A UN commission of inquiry in January found that Sudanese government forces and militias had committed gross human rights violations in the suppression of a two-year-old ethnic minority uprising in Darfur.

They included the killing of civilians, torture, rape and pillage.

Resolution 1593, passed by the Security Council by a 11-0 majority, overrode strong opposition from Sudan to impose international trials for the 51 suspects identified by the UN commission.

UN special envoy Jan Pronk warned Khartoum against taking the path of defiance of the international community.

“I advise the government of Sudan to work together with the ICC,” Pronk told a news conference late Sunday.

He rejected Sudanese claims the resolution was an affront to its sovereignty, saying it was the “outcome of a long discussion in the UN for measures against specific persons in the Sudan.”

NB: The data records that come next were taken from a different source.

/-! When a step has a next state (spec/30_encoding.md R96, R103, spec/60_exceptions.md R240): with legal indices no body
names a slot that does not exist, so a step stops only where it is not enabled. -/
namespace Sys2Proof.Machine

/-- No access of a slot of number `C` or more. -/
def SlotsExist {α : Type} (r : Except Abort α) : Prop := ∀ sp n, r ≠ .error (.noSlot sp n)

namespace SlotsExist

theorem ok {α : Type} (v : α) : SlotsExist (.ok v) := nofun

theorem raised {α : Type} (k : FaultMark) : SlotsExist (.error (.raised k) : Except Abort α) := nofun

/-- A failure is passed on as it is. -/
theorem error {α β : Type} {r : Except Abort α} {a : Abort} (hr : SlotsExist r) (h : r = .error a) :
    SlotsExist (.error a : Except Abort β) := by
  rintro sp n ⟨⟩
  exact hr sp n h

theorem memRead {sp : Space} {n : Nat} {s : State} (hn : n < s.cfg.capacity) : SlotsExist (memRead sp n s) := by
  intro sp' n' h
  rcases memRead_error h with ⟨-, ha⟩ | ⟨hle, -⟩
  · cases ha
  · exact absurd hn (Nat.not_lt.mpr hle)

theorem memWrite {sp : Space} {n : Nat} {v : Byte} {s : State} (hn : n < s.cfg.capacity) :
    SlotsExist (memWrite sp n v s) := by
  intro sp' n' h
  obtain ⟨hle, -⟩ := memWrite_error h
  exact absurd hn (Nat.not_lt.mpr hle)

theorem readRegister {α : Type} (l : Location) (r : Option α) : SlotsExist (readRegister l r) := by
  intro sp n h
  cases (readRegister_error h).2

theorem lineRead (s : State) : SlotsExist (lineRead s) := by
  unfold Machine.lineRead
  split
  · exact ok _
  · exact (readRegister _ _).error ‹_›

theorem lineWrite (v : Byte) (s : State) : SlotsExist (lineWrite v s) := by
  intro sp n h
  cases (lineWrite_error h).2

theorem tryPush {sp : Space} {v : Byte} {s : State} (ht : (ringOf sp s).tail < s.cfg.capacity) :
    SlotsExist (tryPush sp v s) := by
  unfold Machine.tryPush
  dsimp only
  split
  · exact ok _
  · split
    · exact ok _
    · exact (memWrite ht).error ‹_›

theorem tryPop {sp : Space} {s : State} (hh : (ringOf sp s).head < s.cfg.capacity) : SlotsExist (tryPop sp s) := by
  unfold Machine.tryPop
  split
  · exact ok _
  · split
    · exact ok _
    · exact (memRead hh).error ‹_›

theorem guarded {body : State → Except Abort State} {s : State} (hb : SlotsExist (body { s with gie := false })) :
    SlotsExist (guarded body s) := by
  unfold Machine.guarded
  split
  · exact ok _
  · exact hb.error ‹_›

/-! ## The bodies -/

variable {s : State}

theorem isrRxBody (ht : s.rx.tail < s.cfg.capacity) : SlotsExist (isrRxBody s) := by
  unfold Machine.isrRxBody
  split
  · exact (lineRead _).error ‹_›
  · rename_i v t hread
    obtain ⟨-, rfl⟩ := lineRead_ok_iff.mp hread
    split
    · rename_i hpush
      exact error (tryPush (by exact ht)) hpush
    · exact ok _
    · exact ok _

theorem isrTxBody (hh : s.tx.head < s.cfg.capacity) : SlotsExist (isrTxBody s) := by
  unfold Machine.isrTxBody
  split
  · rename_i hpop
    exact error (tryPop (by exact hh)) hpop
  · exact raised _
  · split
    · exact (lineWrite _ _).error ‹_›
    · exact ok _

theorem lineRxBody (d : Byte) (s : State) : SlotsExist (lineRxBody d s) := by
  unfold Machine.lineRxBody
  split <;> exact ok _

theorem lineTxBody (s : State) : SlotsExist (lineTxBody s) := by
  unfold Machine.lineTxBody
  split
  · exact ok _
  · exact (readRegister _ _).error ‹_›

theorem phaseW1 (s : State) : SlotsExist (phaseW1 s) := by
  refine guarded ?_
  split
  · split
    · split
      · exact ok _
      · exact (lineWrite _ _).error ‹_›
    · exact (readRegister _ _).error ‹_›
  · exact ok _

theorem phaseW3 (ht : s.tx.tail < s.cfg.capacity) : SlotsExist (phaseW3 s) := by
  unfold Machine.phaseW3
  split
  · split
    · exact ok _
    · exact (memWrite ht).error ‹_›
  · exact (readRegister _ _).error ‹_›

theorem phaseW4 (s : State) : SlotsExist (phaseW4 s) := by
  refine guarded ?_
  split
  · exact ok _
  · exact (readRegister _ _).error ‹_›

theorem phaseR1 (s : State) : SlotsExist (phaseR1 s) := by
  unfold Machine.phaseR1
  split <;> exact ok _

theorem phaseR2 (hh : s.rx.head < s.cfg.capacity) : SlotsExist (phaseR2 s) := by
  unfold Machine.phaseR2
  split
  · exact ok _
  · exact (memRead hh).error ‹_›

theorem phaseR3 (s : State) : SlotsExist (phaseR3 s) := by
  unfold Machine.phaseR3
  split
  · exact ok _
  · exact (readRegister _ _).error ‹_›

theorem mainlineBody (hrxHead : s.rx.head < s.cfg.capacity) (htxTail : s.tx.tail < s.cfg.capacity) :
    SlotsExist (mainlineBody s) := by
  unfold Machine.mainlineBody
  split
  case h_3 => exact phaseW1 s
  case h_5 => exact phaseW3 htxTail
  case h_6 => exact phaseW4 s
  case h_7 => exact phaseR1 s
  case h_8 => exact phaseR2 hrxHead
  case h_9 => exact phaseR3 s
  all_goals exact ok _

end SlotsExist

theorem exists_settle_next {s : State} {r : Except Abort State} (hr : SlotsExist r) : ∃ t, settle s r = .next t := by
  unfold settle
  split
  · exact ⟨_, rfl⟩
  · exact ⟨_, rfl⟩
  · exact absurd rfl (hr _ _)

/-- An agent's step whose condition includes that no fault is marked has a next state exactly when it holds. -/
theorem exists_agentStep_next_iff {a : Agent} {c : Bool} {body : State → Except Abort State} {s : State}
    (hb : SlotsExist (body s)) (hcf : c = true → s.fault = none) :
    (∃ t, agentStep a c body s = .next t) ↔ c = true := by
  constructor
  · rintro ⟨t, h⟩
    obtain ⟨-, hc, -⟩ := agentStep_next h
    exact hc
  · intro hc
    rw [agentStep_of (hcf hc) hc]
    exact exists_settle_next hb

/-- The mainline's needs no refusal mark either. -/
theorem exists_mainlineStep_next_iff {c : Bool} {body : State → Except Abort State} {s : State}
    (hb : SlotsExist (body s)) :
    (∃ t, mainlineStep c body s = .next t) ↔ unmarked s = true ∧ c = true := by
  rw [unmarked_iff]
  constructor
  · rintro ⟨t, h⟩
    obtain ⟨hf, hr, hc, -⟩ := mainlineStep_next h
    exact ⟨⟨hf, hr⟩, hc⟩
  · rintro ⟨⟨hf, hr⟩, hc⟩
    rw [mainlineStep_of hf hr hc]
    exact exists_settle_next hb

/-- R96: the command port takes a word exactly when it is ready. -/
theorem exists_present_next_iff {w : Word} {s : State} : (∃ t, present w s = .next t) ↔ cmdReady s = true :=
  (exists_mainlineStep_next_iff (body := fun t => .ok (issue w t)) (SlotsExist.ok _)).trans Bool.and_eq_true_iff.symm

/-- Settles O9: an enabled step of legal indices settles, and a step with a next state was enabled. -/
theorem stepsRunExactlyWhenEnabled : Obligations.StepsRunExactlyWhenEnabled := by
  intro i s hs
  obtain ⟨hrxHead, hrxTail, htxHead, htxTail⟩ := hs
  cases i with
  | init | write | read | avail | gieClr | gieSet => exact exists_present_next_iff
  | isrRx => exact exists_agentStep_next_iff (SlotsExist.isrRxBody hrxTail) fun he => (isrRxEnabled_iff.mp he).1
  | isrTx => exact exists_agentStep_next_iff (SlotsExist.isrTxBody htxHead) fun he => (isrTxEnabled_iff.mp he).1
  | lineRx d => exact exists_agentStep_next_iff (SlotsExist.lineRxBody d s) fun he => (lineRxEnabled_iff.mp he).1
  | lineTx => exact exists_agentStep_next_iff (SlotsExist.lineTxBody s) fun he => (lineTxEnabled_iff.mp he).1
  | mstep =>
    exact (exists_mainlineStep_next_iff (SlotsExist.mainlineBody hrxHead htxTail)).trans Bool.and_eq_true_iff.symm

end Sys2Proof.Machine

/-! The ring buffer as a list of bytes (spec/40_ring_buffer.md R121 to R125, spec/70_reset_and_hazards.md R284). -/
namespace Sys2Proof.Machine

/-- A buffer whose indices are legal (R22) and whose occupied slots all hold a byte: all that pushes and pops need, and
what they keep. -/
structure RingSound (sp : Space) (s : State) : Prop where
  head_lt : (ringOf sp s).head < s.cfg.capacity
  tail_lt : (ringOf sp s).tail < s.cfg.capacity
  stored : ∀ i ∈ occupied s.cfg.capacity (ringOf sp s), (Memory.lookup (ringOf sp s).buf i).isSome = true

namespace RingSound
variable {sp : Space} {s : State}

/-- `count(B)` is the number of bytes of the content (R125). -/
theorem count_eq_length (hs : RingSound sp s) : count sp s = (content sp s).length :=
  (ringContent_length hs.stored).symm

theorem count_eq_zero_iff (hs : RingSound sp s) : count sp s = 0 ↔ (ringOf sp s).head = (ringOf sp s).tail :=
  ringCount_eq_zero_iff hs.head_lt

theorem full_iff (hs : RingSound sp s) :
    count sp s = s.cfg.capacity - 1 ↔ advance s.cfg (ringOf sp s).tail = (ringOf sp s).head :=
  ringCount_full_iff s.cfg hs.head_lt hs.tail_lt

theorem ringEmpty_of_content_nil (hs : RingSound sp s) (hc : content sp s = []) : ringEmpty sp s = true := by
  have hcount : count sp s = 0 := by rw [hs.count_eq_length, hc, List.length_nil]
  exact beq_iff_eq.mpr (hs.count_eq_zero_iff.mp hcount)

/-- A push with room appends the byte to the content (R121, R125). -/
theorem exists_push (hs : RingSound sp s) (hroom : count sp s ≠ s.cfg.capacity - 1) (v : Byte) :
    ∃ t, tryPush sp v s = .ok (some t) ∧ content sp t = content sp s ++ [v] ∧ RingSound sp t ∧ t.cfg = s.cfg := by
  have hn := mt hs.full_iff.mpr hroom
  refine ⟨_, tryPush_of_room hs.tail_lt hn v, ?_, ⟨?_, ?_, ?_⟩, setRing_cfg s sp _⟩
  · simpa only [content, setRing_cfg, ringOf_setRing] using ringContent_push s.cfg hs.head_lt hs.tail_lt hn v
  · simpa only [setRing_cfg, ringOf_setRing] using hs.head_lt
  · simpa only [setRing_cfg, ringOf_setRing] using advance_lt s.cfg _
  · simp only [setRing_cfg, ringOf_setRing, occupied_push s.cfg hs.head_lt hs.tail_lt hn, Memory.lookup_store]
    intro i hi
    split
    · rfl
    · next hne => exact hs.stored i (by simpa [hne] using hi)

/-- A pop of a buffer that is not empty takes the content's first byte (R122, R125). -/
theorem exists_pop (hs : RingSound sp s) (hcount : count sp s ≠ 0) :
    ∃ v t, tryPop sp s = .ok (some (v, t)) ∧ content sp s = v :: content sp t ∧ RingSound sp t ∧ t.cfg = s.cfg := by
  have hn := mt hs.count_eq_zero_iff.mpr hcount
  obtain ⟨v, hv⟩ := Option.isSome_iff_exists.mp (hs.stored _ (head_occupied s.cfg hs.head_lt hs.tail_lt hn))
  refine ⟨v, _, tryPop_of_byte hs.head_lt hn hv, ?_, ⟨?_, ?_, ?_⟩, setRing_cfg s sp _⟩
  · simpa only [content, setRing_cfg, ringOf_setRing] using ringContent_pop s.cfg hs.head_lt hs.tail_lt hn hv
  · simpa only [setRing_cfg, ringOf_setRing] using advance_lt s.cfg _
  · simpa only [setRing_cfg, ringOf_setRing] using hs.tail_lt
  · simp only [setRing_cfg, ringOf_setRing]
    intro i hi
    refine hs.stored i ?_
    rw [occupied_pop s.cfg hs.head_lt hs.tail_lt hn (ringOf sp s).buf]
    exact List.mem_cons_of_mem _ hi

/-- Pushes that fit all succeed and append their bytes in order. -/
theorem exists_pushAll (hs : RingSound sp s) (bs : List Byte)
    (hfit : (content sp s).length + bs.length ≤ s.cfg.capacity - 1) :
    ∃ t, pushAll sp bs s = some t ∧ content sp t = content sp s ++ bs ∧ RingSound sp t := by
  induction bs generalizing s with
  | nil => exact ⟨s, rfl, (List.append_nil _).symm, hs⟩
  | cons b rest ih =>
    rw [List.length_cons] at hfit
    obtain ⟨t, hpush, hct, ht, hcfg⟩ := hs.exists_push (by rw [hs.count_eq_length]; omega) b
    obtain ⟨u, hpushAll, hcu, hu⟩ := ih ht (by rw [hct, hcfg, List.length_append, List.length_singleton]; omega)
    refine ⟨u, ?_, ?_, hu⟩
    · simpa only [pushAll, hpush] using hpushAll
    · rw [hcu, hct, List.append_assoc, List.singleton_append]

/-- As many pops as a prefix of the content has bytes return that prefix and leave the rest. -/
theorem exists_popAll (hs : RingSound sp s) {bs rest : List Byte} (hc : content sp s = bs ++ rest) :
    ∃ u, popAll sp bs.length s = some (bs, u) ∧ content sp u = rest ∧ RingSound sp u := by
  induction bs generalizing s with
  | nil => exact ⟨s, rfl, hc, hs⟩
  | cons b bs ih =>
    obtain ⟨v, t, hpop, hct, ht, -⟩ := hs.exists_pop (by simp [hs.count_eq_length, hc])
    obtain ⟨rfl, hrest⟩ := List.cons.inj (hct.symm.trans hc)
    obtain ⟨u, hpopAll, hcu, hu⟩ := ih ht hrest
    exact ⟨u, by simp only [List.length_cons, popAll, hpop, hpopAll, Option.map_some], hcu, hu⟩

end RingSound

section Fresh
variable {sp : Space} {s : State} (hfresh : ringOf sp s = ⟨[], 0, 0⟩)
include hfresh

theorem content_of_fresh : content sp s = [] := by
  rw [content, hfresh]
  exact ringContent_empty rfl

theorem ringSound_of_fresh : RingSound sp s := by
  have hpos : 0 < s.cfg.capacity := by have := s.cfg.capacity_ge; omega
  have hnone : occupied s.cfg.capacity (ringOf sp s) = [] := by rw [hfresh]; rfl
  exact ⟨by rw [hfresh]; exact hpos, by rw [hfresh]; exact hpos, by simp [hnone]⟩

end Fresh

/-- Settles O48, by whether the buffer is full and whether it is empty; the counts follow from the contents. -/
theorem pushAndPopActOnTheContent : Obligations.PushAndPopActOnTheContent := by
  intro sp s hhead htail hstored
  have hs : RingSound sp s := ⟨hhead, htail, hstored⟩
  refine ⟨fun hfull => tryPush_of_full (hs.full_iff.mp hfull), fun hroom v => ?_,
    fun hzero => tryPop_of_empty (hs.count_eq_zero_iff.mp hzero), fun hcount => ?_, hs.count_eq_length⟩
  · obtain ⟨t, hpush, hct, ht, -⟩ := hs.exists_push hroom v
    refine ⟨t, hpush, hct, ?_⟩
    rw [ht.count_eq_length, hs.count_eq_length, hct, List.length_append, List.length_singleton]
  · obtain ⟨v, t, hpop, hct, ht, -⟩ := hs.exists_pop hcount
    refine ⟨v, t, hpop, hct, ?_⟩
    rw [ht.count_eq_length, hs.count_eq_length, hct, List.length_cons]

/-- Settles O49: the pushes build the list as the content, and as many pops take all of it. -/
theorem freshBufferIsFirstInFirstOut : Obligations.FreshBufferIsFirstInFirstOut := by
  intro sp s bs hfresh hfit
  have hnil := content_of_fresh hfresh
  obtain ⟨t, hpush, hct, ht⟩ := (ringSound_of_fresh hfresh).exists_pushAll bs (by simpa [hnil] using hfit)
  rw [hnil, List.nil_append] at hct
  obtain ⟨u, hpop, hcu, hu⟩ := ht.exists_popAll (hct.trans (List.append_nil bs).symm)
  exact ⟨t, u, hpush, hct, hpop, hu.ringEmpty_of_content_nil hcu⟩

end Sys2Proof.Machine

/-! ISR_RX (spec/41_rx_handler.md R141, R142, R244). -/
namespace Sys2Proof.Machine

/-- An enabled ISR_RX runs its body. -/
theorem exec_isrRx_of_enabled {s : State} (he : isrRxEnabled s = true) :
    exec .isrRx s = settle s (isrRxBody s) := by
  obtain ⟨hf, -, -, -⟩ := isrRxEnabled_iff.mp he
  exact agentStep_of hf he

/-- R68: a read of the data register that holds a byte takes it and clears `LINE.rx_avail`. -/
theorem lineRead_of_byte {s : State} {v : Byte} (hv : s.line.rxData = some v) :
    lineRead s = .ok (v, { s with line := { s.line with rxAvail := false } }) :=
  lineRead_ok_iff.mpr ⟨hv, rfl⟩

He said he had advised the government on several previous occasions to “bring violators of human rights to justice but there was no response.”

The scorched earth campaign waged by the government against the rebels has left more than 300,000 dead and 2.4 million people displaced, according to a report by a British parliamentary committee.

A ceasefire signed by both sides a year ago has been widely violated despite the deployment of an African Union monitoring force, prompting ever louder demands from the rebels for the intervention of Western armies with more sophisticated logistics capabilities.

The rebels spoke out strongly Monday against Egyptian plans to host a mini-summit of African leaders on the Darfur crisis later this month, advising Sudan’s northern neighbour instead to focus its efforts on persuading the government to cooperate with the United Nations.

“Those mini-summits do not serve the cause of Darfur nor that of the Sudanese people,” said Abdel Waheed Mohammed Nur, leader of the Sudan Liberation Movement, one of the two Darfur rebel factions.

“The Sudanese government exploits those mini-summits like a mark of support which only increases its stubbornness.”

Cairo should instead pressure Khartoum to “hand over those responsible for war crimes in Darfur to the International Court of Justice” and “turn to the United Nations as the main mediator in finding a solution to the Darfur and Sudan crisis,” he said.

Egypt plans to host a mini-summit with Chad, Libya and Nigeria as well as Sudan in the Red Sea resort of Sharm el-Sheikh on April 20.

A similar five-way meeting on Darfur — also without the presence of the rebel movements — was held in Libya last October but produced no results.

Egypt has voiced some sympathy with Sudanese objections to UN resolutions on Darfur.

“On Darfur, the resolutions adopted recently have created a situation that could create complications… The international community must take care not to adopt measures or resolutions… that lead to the opposite effect of that wanted,” warned Foreign Minister Ahmed Abul Gheit.